= What needs to be done =
In the entries that follow, find each line with the word "ptpState" and copy it.

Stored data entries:
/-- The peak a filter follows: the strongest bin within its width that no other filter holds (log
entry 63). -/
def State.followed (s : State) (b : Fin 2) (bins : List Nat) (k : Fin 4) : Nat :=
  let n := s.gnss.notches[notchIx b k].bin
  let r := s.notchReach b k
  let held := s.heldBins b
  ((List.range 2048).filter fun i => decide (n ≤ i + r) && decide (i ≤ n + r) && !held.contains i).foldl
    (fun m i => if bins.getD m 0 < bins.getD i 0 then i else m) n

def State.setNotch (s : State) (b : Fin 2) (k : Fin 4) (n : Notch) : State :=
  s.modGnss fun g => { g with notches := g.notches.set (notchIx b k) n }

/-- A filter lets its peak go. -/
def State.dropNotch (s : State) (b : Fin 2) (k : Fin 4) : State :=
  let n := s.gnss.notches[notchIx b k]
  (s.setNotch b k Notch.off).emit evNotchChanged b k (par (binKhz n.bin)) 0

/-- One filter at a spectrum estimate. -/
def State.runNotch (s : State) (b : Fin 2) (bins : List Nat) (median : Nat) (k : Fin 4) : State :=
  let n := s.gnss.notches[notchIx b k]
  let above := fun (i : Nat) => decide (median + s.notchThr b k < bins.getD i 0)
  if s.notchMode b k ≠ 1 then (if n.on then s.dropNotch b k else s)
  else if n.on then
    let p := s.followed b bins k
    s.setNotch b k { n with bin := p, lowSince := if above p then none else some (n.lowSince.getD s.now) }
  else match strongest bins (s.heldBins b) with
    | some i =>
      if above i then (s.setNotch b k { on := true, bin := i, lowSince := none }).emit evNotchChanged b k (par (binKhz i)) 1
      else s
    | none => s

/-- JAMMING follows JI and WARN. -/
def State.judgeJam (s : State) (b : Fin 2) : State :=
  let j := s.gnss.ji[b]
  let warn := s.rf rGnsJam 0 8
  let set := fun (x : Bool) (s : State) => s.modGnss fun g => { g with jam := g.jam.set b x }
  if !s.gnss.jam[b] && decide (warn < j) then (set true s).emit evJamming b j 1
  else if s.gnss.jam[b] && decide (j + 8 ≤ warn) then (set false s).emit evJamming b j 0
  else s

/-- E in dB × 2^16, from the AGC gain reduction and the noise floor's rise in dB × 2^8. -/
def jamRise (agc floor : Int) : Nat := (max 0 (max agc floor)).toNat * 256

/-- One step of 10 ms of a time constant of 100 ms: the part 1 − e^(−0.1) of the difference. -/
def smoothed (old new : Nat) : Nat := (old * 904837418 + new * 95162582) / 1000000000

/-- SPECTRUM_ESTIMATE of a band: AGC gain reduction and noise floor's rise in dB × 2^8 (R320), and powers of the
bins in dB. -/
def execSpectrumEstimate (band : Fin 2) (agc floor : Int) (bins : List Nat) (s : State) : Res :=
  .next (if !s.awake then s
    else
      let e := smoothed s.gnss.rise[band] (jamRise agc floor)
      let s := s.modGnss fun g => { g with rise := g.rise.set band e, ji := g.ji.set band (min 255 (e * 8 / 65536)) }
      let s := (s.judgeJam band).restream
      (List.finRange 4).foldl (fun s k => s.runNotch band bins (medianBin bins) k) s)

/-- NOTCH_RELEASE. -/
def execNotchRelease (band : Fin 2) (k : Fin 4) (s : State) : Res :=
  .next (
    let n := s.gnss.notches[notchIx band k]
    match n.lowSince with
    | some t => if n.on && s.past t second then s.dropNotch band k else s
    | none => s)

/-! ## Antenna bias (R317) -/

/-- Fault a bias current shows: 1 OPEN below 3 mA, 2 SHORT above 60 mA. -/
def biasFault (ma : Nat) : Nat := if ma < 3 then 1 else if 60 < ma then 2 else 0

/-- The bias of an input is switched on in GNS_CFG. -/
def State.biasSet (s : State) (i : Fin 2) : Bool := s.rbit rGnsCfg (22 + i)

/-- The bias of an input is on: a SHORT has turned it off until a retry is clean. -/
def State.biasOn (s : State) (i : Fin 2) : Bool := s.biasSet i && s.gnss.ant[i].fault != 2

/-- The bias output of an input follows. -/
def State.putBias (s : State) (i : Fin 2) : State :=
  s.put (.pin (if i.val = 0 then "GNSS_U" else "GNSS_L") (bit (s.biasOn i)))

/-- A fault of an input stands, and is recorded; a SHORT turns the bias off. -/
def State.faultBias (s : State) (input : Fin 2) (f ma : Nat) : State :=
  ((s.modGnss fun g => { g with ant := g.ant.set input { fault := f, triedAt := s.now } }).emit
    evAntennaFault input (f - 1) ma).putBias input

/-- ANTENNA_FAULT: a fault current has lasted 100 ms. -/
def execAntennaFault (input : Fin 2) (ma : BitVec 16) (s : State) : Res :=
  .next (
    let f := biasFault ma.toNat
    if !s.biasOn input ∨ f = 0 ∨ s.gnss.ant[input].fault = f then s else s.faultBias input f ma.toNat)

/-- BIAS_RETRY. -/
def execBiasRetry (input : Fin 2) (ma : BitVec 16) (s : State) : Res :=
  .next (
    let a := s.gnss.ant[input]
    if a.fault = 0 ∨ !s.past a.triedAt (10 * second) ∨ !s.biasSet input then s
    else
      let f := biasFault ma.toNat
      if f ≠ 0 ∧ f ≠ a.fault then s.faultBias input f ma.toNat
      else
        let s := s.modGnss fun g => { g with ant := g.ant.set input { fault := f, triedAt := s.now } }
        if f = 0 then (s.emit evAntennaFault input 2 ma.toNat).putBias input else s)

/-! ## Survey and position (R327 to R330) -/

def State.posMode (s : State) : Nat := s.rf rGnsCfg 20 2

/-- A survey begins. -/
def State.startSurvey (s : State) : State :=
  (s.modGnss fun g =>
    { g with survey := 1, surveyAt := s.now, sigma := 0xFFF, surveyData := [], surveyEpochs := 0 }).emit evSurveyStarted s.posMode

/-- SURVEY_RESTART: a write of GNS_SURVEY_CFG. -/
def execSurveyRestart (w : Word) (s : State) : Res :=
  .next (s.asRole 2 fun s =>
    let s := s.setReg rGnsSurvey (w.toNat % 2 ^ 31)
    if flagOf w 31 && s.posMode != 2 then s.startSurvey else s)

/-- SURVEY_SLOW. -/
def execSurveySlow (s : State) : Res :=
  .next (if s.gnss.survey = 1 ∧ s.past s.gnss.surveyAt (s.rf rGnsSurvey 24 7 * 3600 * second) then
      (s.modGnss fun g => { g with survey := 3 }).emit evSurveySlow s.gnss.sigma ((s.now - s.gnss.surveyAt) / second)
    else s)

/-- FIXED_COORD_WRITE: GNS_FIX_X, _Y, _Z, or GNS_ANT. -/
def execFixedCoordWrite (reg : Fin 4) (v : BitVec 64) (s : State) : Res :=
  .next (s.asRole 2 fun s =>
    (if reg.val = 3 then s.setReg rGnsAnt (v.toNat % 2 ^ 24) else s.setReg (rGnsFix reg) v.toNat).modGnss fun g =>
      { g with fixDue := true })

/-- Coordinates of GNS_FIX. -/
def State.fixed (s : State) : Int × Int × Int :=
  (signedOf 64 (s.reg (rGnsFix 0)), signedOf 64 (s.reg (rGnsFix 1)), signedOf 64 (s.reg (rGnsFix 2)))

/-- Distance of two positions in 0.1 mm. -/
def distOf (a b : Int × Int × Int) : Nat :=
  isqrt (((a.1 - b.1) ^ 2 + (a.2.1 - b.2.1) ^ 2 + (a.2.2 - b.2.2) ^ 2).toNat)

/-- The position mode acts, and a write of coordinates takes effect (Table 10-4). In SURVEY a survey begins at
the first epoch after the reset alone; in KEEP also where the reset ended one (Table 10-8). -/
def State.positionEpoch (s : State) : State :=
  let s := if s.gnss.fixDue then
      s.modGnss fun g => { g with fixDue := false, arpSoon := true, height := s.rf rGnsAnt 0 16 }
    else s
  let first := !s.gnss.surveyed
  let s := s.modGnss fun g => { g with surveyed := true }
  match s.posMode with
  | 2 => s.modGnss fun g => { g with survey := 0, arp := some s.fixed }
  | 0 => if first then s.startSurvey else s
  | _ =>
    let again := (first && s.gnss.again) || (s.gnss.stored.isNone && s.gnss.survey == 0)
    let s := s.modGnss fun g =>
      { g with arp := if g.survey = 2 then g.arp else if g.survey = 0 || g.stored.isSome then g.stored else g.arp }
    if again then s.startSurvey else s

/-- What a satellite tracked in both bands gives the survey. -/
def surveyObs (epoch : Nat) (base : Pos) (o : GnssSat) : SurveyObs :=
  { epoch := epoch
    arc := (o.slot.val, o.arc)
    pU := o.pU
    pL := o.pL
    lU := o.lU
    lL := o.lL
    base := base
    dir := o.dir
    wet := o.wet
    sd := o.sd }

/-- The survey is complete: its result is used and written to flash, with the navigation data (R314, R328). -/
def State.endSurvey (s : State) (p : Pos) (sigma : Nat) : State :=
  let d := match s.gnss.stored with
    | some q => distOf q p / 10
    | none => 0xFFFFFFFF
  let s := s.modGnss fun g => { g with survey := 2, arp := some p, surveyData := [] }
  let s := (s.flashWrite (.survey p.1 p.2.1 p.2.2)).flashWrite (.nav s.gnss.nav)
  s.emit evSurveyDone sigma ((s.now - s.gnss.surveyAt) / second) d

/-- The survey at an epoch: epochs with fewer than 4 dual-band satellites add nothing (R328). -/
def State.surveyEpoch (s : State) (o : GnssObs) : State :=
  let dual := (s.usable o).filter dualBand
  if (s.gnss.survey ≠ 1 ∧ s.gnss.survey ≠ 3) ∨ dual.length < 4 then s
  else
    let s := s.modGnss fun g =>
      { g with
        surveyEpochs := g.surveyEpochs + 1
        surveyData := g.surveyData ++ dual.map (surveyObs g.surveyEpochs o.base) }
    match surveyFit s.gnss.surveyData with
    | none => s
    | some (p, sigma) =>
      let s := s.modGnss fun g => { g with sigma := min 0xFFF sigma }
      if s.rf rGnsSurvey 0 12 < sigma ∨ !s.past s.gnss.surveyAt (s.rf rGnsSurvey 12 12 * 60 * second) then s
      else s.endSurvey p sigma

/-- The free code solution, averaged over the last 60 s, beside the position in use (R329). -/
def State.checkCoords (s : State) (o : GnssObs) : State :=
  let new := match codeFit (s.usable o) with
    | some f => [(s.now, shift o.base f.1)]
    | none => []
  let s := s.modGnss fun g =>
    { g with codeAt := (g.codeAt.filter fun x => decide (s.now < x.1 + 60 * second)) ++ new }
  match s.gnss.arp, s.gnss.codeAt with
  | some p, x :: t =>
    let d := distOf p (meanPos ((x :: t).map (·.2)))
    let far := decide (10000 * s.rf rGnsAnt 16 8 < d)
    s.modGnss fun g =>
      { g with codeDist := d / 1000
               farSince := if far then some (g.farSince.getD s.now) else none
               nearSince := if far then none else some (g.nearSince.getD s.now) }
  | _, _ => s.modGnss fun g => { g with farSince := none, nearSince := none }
==
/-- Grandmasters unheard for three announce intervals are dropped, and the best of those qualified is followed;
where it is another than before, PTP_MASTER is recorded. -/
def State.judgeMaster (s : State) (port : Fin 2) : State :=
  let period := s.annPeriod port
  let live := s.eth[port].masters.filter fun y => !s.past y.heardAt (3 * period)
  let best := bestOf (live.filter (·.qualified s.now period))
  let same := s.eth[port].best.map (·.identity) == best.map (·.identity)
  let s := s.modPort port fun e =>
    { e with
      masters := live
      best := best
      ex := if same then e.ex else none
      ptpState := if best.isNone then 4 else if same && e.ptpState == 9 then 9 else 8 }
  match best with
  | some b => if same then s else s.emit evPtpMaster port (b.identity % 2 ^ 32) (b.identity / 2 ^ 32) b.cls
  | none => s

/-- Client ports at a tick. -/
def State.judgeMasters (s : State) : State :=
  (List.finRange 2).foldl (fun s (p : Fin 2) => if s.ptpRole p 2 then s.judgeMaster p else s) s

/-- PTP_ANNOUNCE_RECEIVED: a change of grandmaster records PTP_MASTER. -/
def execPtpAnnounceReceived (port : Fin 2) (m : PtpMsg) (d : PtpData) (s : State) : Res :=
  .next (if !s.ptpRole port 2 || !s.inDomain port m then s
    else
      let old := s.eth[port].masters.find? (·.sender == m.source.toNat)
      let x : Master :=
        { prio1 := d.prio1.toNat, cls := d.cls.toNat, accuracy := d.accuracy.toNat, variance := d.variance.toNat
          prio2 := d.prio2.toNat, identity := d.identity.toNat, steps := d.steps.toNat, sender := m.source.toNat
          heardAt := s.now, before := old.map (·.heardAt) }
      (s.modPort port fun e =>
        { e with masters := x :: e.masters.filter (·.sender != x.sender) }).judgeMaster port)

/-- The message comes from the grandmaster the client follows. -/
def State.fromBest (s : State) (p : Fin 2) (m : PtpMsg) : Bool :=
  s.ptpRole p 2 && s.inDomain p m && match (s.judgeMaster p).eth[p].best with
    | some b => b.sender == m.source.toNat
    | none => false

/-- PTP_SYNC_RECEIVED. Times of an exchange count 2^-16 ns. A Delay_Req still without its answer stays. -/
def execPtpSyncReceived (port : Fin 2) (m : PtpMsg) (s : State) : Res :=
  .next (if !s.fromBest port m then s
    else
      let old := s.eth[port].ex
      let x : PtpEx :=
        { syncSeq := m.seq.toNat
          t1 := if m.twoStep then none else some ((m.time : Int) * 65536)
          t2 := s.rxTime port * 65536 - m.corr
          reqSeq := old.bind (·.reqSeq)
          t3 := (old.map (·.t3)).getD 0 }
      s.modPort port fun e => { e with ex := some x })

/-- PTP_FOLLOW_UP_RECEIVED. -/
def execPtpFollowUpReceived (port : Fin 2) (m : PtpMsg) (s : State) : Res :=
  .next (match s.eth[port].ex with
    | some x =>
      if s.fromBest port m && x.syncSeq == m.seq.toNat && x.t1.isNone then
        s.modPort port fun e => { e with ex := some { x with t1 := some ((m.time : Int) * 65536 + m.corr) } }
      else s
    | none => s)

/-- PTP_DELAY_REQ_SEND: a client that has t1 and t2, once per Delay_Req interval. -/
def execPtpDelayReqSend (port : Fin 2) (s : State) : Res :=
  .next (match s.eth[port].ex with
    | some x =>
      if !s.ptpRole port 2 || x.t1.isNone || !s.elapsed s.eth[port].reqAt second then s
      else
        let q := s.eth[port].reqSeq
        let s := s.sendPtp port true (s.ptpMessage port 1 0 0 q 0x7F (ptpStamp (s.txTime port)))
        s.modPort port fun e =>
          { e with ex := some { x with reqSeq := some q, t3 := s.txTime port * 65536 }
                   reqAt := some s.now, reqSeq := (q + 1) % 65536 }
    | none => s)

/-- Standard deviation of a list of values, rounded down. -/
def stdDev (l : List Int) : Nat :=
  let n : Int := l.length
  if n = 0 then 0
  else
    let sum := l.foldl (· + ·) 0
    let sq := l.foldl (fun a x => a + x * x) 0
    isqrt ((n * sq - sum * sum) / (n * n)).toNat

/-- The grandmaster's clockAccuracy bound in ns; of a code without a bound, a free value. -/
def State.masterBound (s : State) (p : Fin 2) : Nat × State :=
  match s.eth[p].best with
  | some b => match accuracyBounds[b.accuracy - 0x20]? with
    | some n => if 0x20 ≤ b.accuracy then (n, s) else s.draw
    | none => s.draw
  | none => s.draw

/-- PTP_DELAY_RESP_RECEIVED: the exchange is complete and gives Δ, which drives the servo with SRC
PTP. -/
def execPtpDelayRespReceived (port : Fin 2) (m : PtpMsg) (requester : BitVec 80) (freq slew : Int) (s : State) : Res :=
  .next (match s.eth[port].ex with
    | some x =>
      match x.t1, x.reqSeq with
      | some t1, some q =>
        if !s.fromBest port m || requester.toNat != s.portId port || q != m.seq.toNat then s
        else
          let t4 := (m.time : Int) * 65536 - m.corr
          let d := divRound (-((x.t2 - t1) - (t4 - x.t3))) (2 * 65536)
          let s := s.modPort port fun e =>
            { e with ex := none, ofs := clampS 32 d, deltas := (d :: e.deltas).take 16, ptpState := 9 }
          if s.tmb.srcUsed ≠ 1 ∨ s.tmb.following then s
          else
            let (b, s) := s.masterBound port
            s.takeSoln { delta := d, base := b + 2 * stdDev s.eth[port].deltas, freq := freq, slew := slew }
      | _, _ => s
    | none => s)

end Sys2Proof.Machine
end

= Output for this exercise =
      ptpState := if best.isNone then 4 else if same && e.ptpState == 9 then 9 else 8 }
            { e with ex := none, ofs := clampS 32 d, deltas := (d :: e.deltas).take 16, ptpState := 9 }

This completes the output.